Return, from the data that follows, each line that holds the word "Machine".

(Beginning of Working data)

-- ==== Sys2Proof/Laws/Memory.lean ====
section
/-! SUPPORT. Capture memory: a read after a write, and that every write keeps the canonical form (R65,
R66). -/

namespace Sys2Proof.Machine

/-- A list of cells in the canonical form. -/
abbrev cellsGood (cs : List (Nat × Int)) : Prop :=
  cellsRising cs = true ∧ ∀ c ∈ cs, c.1 < Config.captureWords ∧ c.2 ≠ 0

theorem CaptureMemory.wf_iff (m : CaptureMemory) : m.wf = true ↔ cellsGood m.cells := by
  simp [CaptureMemory.wf, cellsGood]

/-- Offsets rise through a list exactly when the first is below the rest and the rest rise. -/
theorem cellsRising_cons (c : Nat × Int) (cs : List (Nat × Int)) :
    cellsRising (c :: cs) = true ↔ (∀ d ∈ cs, c.1 < d.1) ∧ cellsRising cs = true := by
  induction cs generalizing c with
  | nil => simp [cellsRising]
  | cons d ds ih =>
    simp only [cellsRising, Bool.and_eq_true, decide_eq_true_eq, ih d, List.mem_cons]
    constructor
    · rintro ⟨h, hd, hr⟩
      refine ⟨?_, hd, hr⟩
      rintro x (rfl | hx)
      · exact h
      · exact Nat.lt_trans h (hd x hx)
    · rintro ⟨h, hd, hr⟩
      exact ⟨h d (.inl rfl), hd, hr⟩

/-- An offset below every listed one reads 0. -/
theorem cellRead_below {cs : List (Nat × Int)} {o : Nat} (h : ∀ d ∈ cs, o < d.1) : cellRead cs o = 0 := by
  induction cs with
  | nil => rfl
  | cons d ds ih =>
    have hd := h d (by simp)
    simp only [cellRead]
    rw [if_neg (by omega)]
    exact ih fun x hx => h x (by simp [hx])

/-- The offsets of a list of cells with one word written are the old ones and that word's. -/
theorem cellWrite_mem {cs : List (Nat × Int)} {o : Nat} {v : Int} {c : Nat × Int}
    (h : c ∈ cellWrite cs o v) : c ∈ cs ∨ (c = (o, v) ∧ v ≠ 0) := by
  induction cs with
  | nil =>
    simp only [cellWrite] at h
    split at h
    · simp at h
    · next hv => exact .inr ⟨by simpa using h, hv⟩
  | cons d ds ih =>
    simp only [cellWrite] at h
    split at h
    · split at h
      · exact .inl h
      · next hv =>
        rcases List.mem_cons.mp h with h | h
        · exact .inr ⟨h, hv⟩
        · exact .inl h
    · split at h
      · split at h
        · exact .inl (by simp [h])
        · next hv =>
          rcases List.mem_cons.mp h with h | h
          · exact .inr ⟨h, hv⟩
          · exact .inl (by simp [h])
      · rcases List.mem_cons.mp h with h | h
        · exact .inl (by simp [h])
        · rcases ih h with h | h
          · exact .inl (by simp [h])
          · exact .inr h

/-- A write keeps offsets rising. -/
theorem cellWrite_rising {cs : List (Nat × Int)} (o : Nat) (v : Int) (h : cellsRising cs = true) :
    cellsRising (cellWrite cs o v) = true := by
  induction cs with
  | nil => simp only [cellWrite]; split <;> rfl
  | cons d ds ih =>
    have hd := (cellsRising_cons d ds).mp h
    simp only [cellWrite]
    split
    · next ho =>
      split
      · exact h
      · refine (cellsRising_cons _ _).mpr ⟨?_, h⟩
        intro x hx
        rcases List.mem_cons.mp hx with rfl | hx
        · exact ho
        · exact Nat.lt_trans ho (hd.1 x hx)
    · split
      · next ho =>
        split
        · exact hd.2
        · refine (cellsRising_cons _ _).mpr ⟨?_, hd.2⟩
          intro x hx
          have := hd.1 x hx
          simp only
          omega
      · next h₁ h₂ =>
        refine (cellsRising_cons _ _).mpr ⟨?_, ih hd.2⟩
        intro x hx
        rcases cellWrite_mem hx with hx | ⟨rfl, -⟩
        · exact hd.1 x hx
        · simp only
          omega

/-- A read after a write to a list of cells that rise: the word written, or what stood there. -/
theorem cellRead_cellWrite {cs : List (Nat × Int)} (o : Nat) (v : Int) (h : cellsRising cs = true)
    (a : Nat) : cellRead (cellWrite cs o v) a = if a = o then v else cellRead cs a := by
  induction cs with
  | nil =>
    simp only [cellWrite]
    split
    · next hv => simp [cellRead, hv]
    · simp only [cellRead, eq_comm]
  | cons d ds ih =>
    have hd := (cellsRising_cons d ds).mp h
    simp only [cellWrite]
    split
    · next ho =>
      have hz : cellRead (d :: ds) o = 0 := cellRead_below fun x hx => by
        rcases List.mem_cons.mp hx with rfl | hx
        · exact ho
        · exact Nat.lt_trans ho (hd.1 x hx)
      split
      · next hv =>
        split
        · next ha => rw [ha, hz, hv]
        · rfl
      · simp only [cellRead, eq_comm]
    · split
      · next ho =>
        split
        · next hv =>
          split
          · next ha =>
            rw [hv, ha]
            exact cellRead_below fun x hx => by have := hd.1 x hx; omega
          · next ha => simp only [cellRead]; rw [if_neg (by omega)]
        · simp only [cellRead]
          by_cases ha : a = o
          · simp [ha]
          · rw [if_neg (by omega), if_neg ha, if_neg (by omega)]
      · next h₁ h₂ =>
        simp only [cellRead, ih hd.2]
        by_cases ha : d.1 = a
        · rw [if_pos ha, if_neg (by omega), if_pos ha]
        · rw [if_neg ha, if_neg ha]

/-- A write inside capture memory keeps the canonical form. -/
theorem CaptureMemory.write_wf {m : CaptureMemory} {o : Nat} {v : Int} (h : m.wf = true)
    (ho : o < Config.captureWords) : (m.write o v).wf = true := by
  rw [CaptureMemory.wf_iff] at h ⊢
  refine ⟨cellWrite_rising o v h.1, ?_⟩
  intro c hc
  rcases cellWrite_mem hc with hc | ⟨rfl, hv⟩
  · exact h.2 c hc
  · exact ⟨ho, hv⟩

/-- A read after a write: the word written, and every other word as before. -/
theorem CaptureMemory.read_write {m : CaptureMemory} (h : m.wf = true) (o : Nat) (v : Int) (a : Nat) :
    (m.write o v).read a = if a = o then v else m.read a :=
  cellRead_cellWrite o v ((m.wf_iff.mp h).1) a

@[simp] theorem CaptureMemory.read_empty (o : Nat) : (⟨[]⟩ : CaptureMemory).read o = 0 := rfl

/-- Writes in order inside capture memory keep the canonical form. -/
theorem CaptureMemory.writeAll_wf {m : CaptureMemory} {ws : List (Nat × Int)} (h : m.wf = true)
    (ho : ∀ w ∈ ws, w.1 < Config.captureWords) : (m.writeAll ws).wf = true := by
  induction ws generalizing m with
  | nil => exact h
  | cons w ws ih =>
    exact ih (CaptureMemory.write_wf h (ho w (by simp))) fun x hx => ho x (by simp [hx])

/-- Writes in order leave every word at an offset they do not name as it was. -/
theorem CaptureMemory.read_writeAll_other {m : CaptureMemory} {ws : List (Nat × Int)} {a : Nat}
    (h : m.wf = true) (ho : ∀ w ∈ ws, w.1 < Config.captureWords) (ha : ∀ w ∈ ws, w.1 ≠ a) :
    (m.writeAll ws).read a = m.read a := by
  induction ws generalizing m with
  | nil => rfl
  | cons w ws ih =>
    have hw := ih (CaptureMemory.write_wf (v := w.2) h (ho w (by simp)))
      (fun x hx => ho x (by simp [hx])) (fun x hx => ha x (by simp [hx]))
    refine hw.trans ?_
    rw [CaptureMemory.read_write h, if_neg (Ne.symm (ha w (by simp)))]

/-- The offsets an operation may touch are in capture memory exactly when each is. -/
theorem offsetsInMemory_iff (os : List Nat) :
    offsetsInMemory os = true ↔ ∀ o ∈ os, o < Config.captureWords := by
  simp [offsetsInMemory]

/-- Everything a write of words can do: they all lie in capture memory, and it alone changes. -/
theorem State.writeWords_eq_some {s t : State} {ws : List (Nat × Int)} (h : s.writeWords ws = some t) :
    (∀ w ∈ ws, w.1 < Config.captureWords) ∧ t = { s with memory := s.memory.writeAll ws } := by
  simp only [State.writeWords] at h
  split at h
  · next ho =>
    cases h
    refine ⟨fun w hw => (offsetsInMemory_iff _).mp ho w.1 (List.mem_map_of_mem hw), rfl⟩
  · cases h

/-- Right after reset capture memory is in the canonical form. -/
theorem State.reset_memory_wf : State.reset.memory.wf = true := rfl

/-- A command that touches capture memory goes on exactly where its operation does. -/
theorem captureOutcome_eq_next {x : Option State} {t : State} :
    captureOutcome x = .next t ↔ x = some t := by
  cases x <;> simp [captureOutcome]

end Sys2Proof.Machine
end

(End of Working data)

» **Result of this exercise**:
namespace Sys2Proof.Machine
end Sys2Proof.Machine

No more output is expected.